***** Dataset content *****

theorem State.isolate_keep (s : State) (e source : Nat) {k0 : Nat} {z0 : State} (hk : Nat.land 0x10080000000 k0 = 0x10080000000) (hz : Keep k0 z0 s) : Keep k0 z0 (State.isolate s e source) := by
  refine Keep.step ?_ hk hz
  unfold State.isolate
  repeat' first
    | with_reducible refine Keep.ite ?_ ?_
    | with_reducible apply State.report_keep
    | with_reducible apply Keep.modEng
    | with_reducible exact Keep.refl _ _
    | with_reducible assumption
    | exact rfl
    | exact id
    | exact Or.inl rfl
    | exact Or.inr rfl
    | exact Or.inr (List.prefix_refl _)
    | exact Or.inr fun _ => rfl
    | exact Or.inr ⟨rfl, rfl, rfl⟩
    | exact Or.inr fun _ => ⟨rfl, rfl, rfl⟩
    | exact Or.inr fun _ => ⟨rfl, rfl⟩
    | split
    | dsimp only

theorem State.engineEvent_keep (s : State) (e l : Nat) (c : EngineCond) (k : Nat) {k0 : Nat} {z0 : State} (hk : Nat.land 0x300 k0 = 0x300) (hz : Keep k0 z0 s) : Keep k0 z0 (State.engineEvent s e l c k) := by
  refine Keep.step ?_ hk hz
  unfold State.engineEvent
  repeat' first
    | with_reducible refine Keep.ite ?_ ?_
    | with_reducible apply State.raise_keep
    | with_reducible exact Keep.refl _ _
    | with_reducible assumption
    | exact rfl
    | exact id
    | exact Or.inl rfl
    | exact Or.inr rfl
    | exact Or.inr (List.prefix_refl _)
    | exact Or.inr fun _ => rfl
    | exact Or.inr ⟨rfl, rfl, rfl⟩
    | exact Or.inr fun _ => ⟨rfl, rfl, rfl⟩
    | exact Or.inr fun _ => ⟨rfl, rfl⟩
    | split
    | dsimp only

theorem State.adaptFault_keep (s : State) (e : Nat) (c : EngineCond) {k0 : Nat} {z0 : State} (hk : Nat.land 0x30380221b82 k0 = 0x30380221b82) (hz : Keep k0 z0 s) : Keep k0 z0 (State.adaptFault s e c) := by
  refine Keep.step ?_ hk hz
  unfold State.adaptFault
  repeat' first
    | with_reducible refine Keep.ite ?_ ?_
    | with_reducible apply State.isolate_keep
    | with_reducible apply State.assign_keep
    | with_reducible apply State.holdAdapt_keep
    | with_reducible apply State.engineEvent_keep
    | with_reducible apply State.replaceTransom_keep
    | with_reducible apply State.replanHeld_keep
    | with_reducible apply Keep.bump
    | with_reducible apply Keep.modSea
    | with_reducible exact Keep.refl _ _
    | with_reducible assumption
    | exact rfl
    | exact id
    | exact Or.inl rfl
    | exact Or.inr rfl
    | exact Or.inr (List.prefix_refl _)
    | exact Or.inr fun _ => rfl
    | exact Or.inr ⟨rfl, rfl, rfl⟩
    | exact Or.inr fun _ => ⟨rfl, rfl, rfl⟩
    | exact Or.inr fun _ => ⟨rfl, rfl⟩
    | split
    | dsimp only

theorem State.engineFault_keep (s : State) (e : Nat) (c : EngineCond) {k0 : Nat} {z0 : State} (hk : Nat.land 0x30380221b82 k0 = 0x30380221b82) (hz : Keep k0 z0 s) : Keep k0 z0 (s.engineFault e c) := by
  refine Keep.step ?_ hk hz
  unfold State.engineFault
  dsimp only
  have hi : Keep 0x30380221b82 s (s.isolate e srcTest) := State.isolate_keep _ _ _ rfl (Keep.refl _ _)
  split
  · exact State.adaptFault_keep _ _ _ rfl (Keep.refl _ _)
  · have h1 : Keep 0x30380221b82 s (((s.isolate e srcTest).bump gSea (s.engAt e).lane 6).withHinge
        { ((s.isolate e srcTest).bump gSea (s.engAt e).lane 6).hinge with lentFloors := s.hinge.lentFloors.erase e }) :=
      Keep.set_hinge rfl (Keep.bump rfl hi)
    split
    · rename_i h
      exact State.replaceTransom_keep _ _ rfl (State.engineEvent_keep _ _ _ _ _ rfl (State.assign_keep _ _ _ _ rfl
        (State.takeTransom_keep _ _ h rfl h1)))
    · exact State.replanHeld_keep _ rfl (State.replaceTransom_keep _ _ rfl (State.tellPlaced_keep _ _ rfl
        (State.engineEvent_keep _ _ _ _ _ rfl h1)))
  · exact State.replaceTransom_keep _ _ rfl (State.engineEvent_keep _ _ _ _ _ rfl (State.isolate_keep _ _ _ rfl
      (State.abandonSwap_keep _ _ _ _ rfl (Keep.refl _ _))))
  · exact State.replaceTransom_keep _ _ rfl (State.engineEvent_keep _ _ _ _ _ rfl hi)
  · exact State.replaceTransom_keep _ _ rfl (State.engineEvent_keep _ _ _ _ _ rfl hi)
  · have h1 : Keep 0x30380221b82 s (s.withTst { s.tst with slices := s.tst.slices.erase (.engine e) }) := Keep.set_tst rfl (Keep.refl _ _)
    refine State.engineEvent_keep _ _ _ _ _ rfl (State.isolate_keep _ _ _ rfl ?_)
    split
    · exact h1
    · exact Keep.refl _ _
  · exact Keep.refl _ _

theorem State.syncRx_keep (s : State) (l : Nat) {k0 : Nat} {z0 : State} (hk : Nat.land 0x1100000 k0 = 0x1100000) (hz : Keep k0 z0 s) : Keep k0 z0 (State.syncRx s l) := by
  refine Keep.step ?_ hk hz
  unfold State.syncRx
  repeat' first
    | with_reducible refine Keep.ite ?_ ?_
    | with_reducible apply Keep.modLrx
    | with_reducible apply Keep.modPlt
    | with_reducible exact Keep.refl _ _
    | with_reducible assumption
    | exact rfl
    | exact id
    | exact Or.inl rfl
    | exact Or.inr rfl
    | exact Or.inr (List.prefix_refl _)
    | exact Or.inr fun _ => rfl
    | exact Or.inr ⟨rfl, rfl, rfl⟩
    | exact Or.inr fun _ => ⟨rfl, rfl, rfl⟩
    | exact Or.inr fun _ => ⟨rfl, rfl⟩
    | split
    | dsimp only

theorem State.endEnable_keep (s : State) (l : Nat) (cause : TxCause) {k0 : Nat} {z0 : State} (hk : Nat.land 0x2002800300 k0 = 0x2002800300) (hz : Keep k0 z0 s) : Keep k0 z0 (State.endEnable s l cause) := by
  refine Keep.step ?_ hk hz
  unfold State.endEnable
  repeat' first
    | with_reducible refine Keep.ite ?_ ?_
    | with_reducible apply State.opticsStop_keep
    | with_reducible apply State.raise_keep
    | with_reducible apply Keep.modLtx
    | with_reducible exact Keep.refl _ _
    | with_reducible assumption
    | exact rfl
    | exact id
    | exact Or.inl rfl
    | exact Or.inr rfl
    | exact Or.inr (List.prefix_refl _)
    | exact Or.inr fun _ => rfl
    | exact Or.inr ⟨rfl, rfl, rfl⟩
    | exact Or.inr fun _ => ⟨rfl, rfl, rfl⟩
    | exact Or.inr fun _ => ⟨rfl, rfl⟩
    | split
    | dsimp only

theorem State.syncTxState_keep (s : State) (l : Nat) (cause : TxCause) {k0 : Nat} {z0 : State} (hk : Nat.land 0x2002800300 k0 = 0x2002800300) (hz : Keep k0 z0 s) : Keep k0 z0 (State.syncTxState s l cause) := by
  refine Keep.step ?_ hk hz
  unfold State.syncTxState
  repeat' first
    | with_reducible refine Keep.ite ?_ ?_
    | with_reducible apply State.endEnable_keep
    | with_reducible apply Keep.modLtx
    | with_reducible exact Keep.refl _ _
    | with_reducible assumption
    | exact rfl
    | exact id
    | exact Or.inl rfl
    | exact Or.inr rfl
    | exact Or.inr (List.prefix_refl _)
    | exact Or.inr fun _ => rfl
    | exact Or.inr ⟨rfl, rfl, rfl⟩
    | exact Or.inr fun _ => ⟨rfl, rfl, rfl⟩
    | exact Or.inr fun _ => ⟨rfl, rfl⟩
    | split
    | dsimp only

*****

What the task asks » Search the data for the string "unfold" and copy out every line where it is found.

Result of this task »
  unfold State.isolate
  unfold State.engineEvent
  unfold State.adaptFault
  unfold State.engineFault
  unfold State.syncRx
  unfold State.endEnable
  unfold State.syncTxState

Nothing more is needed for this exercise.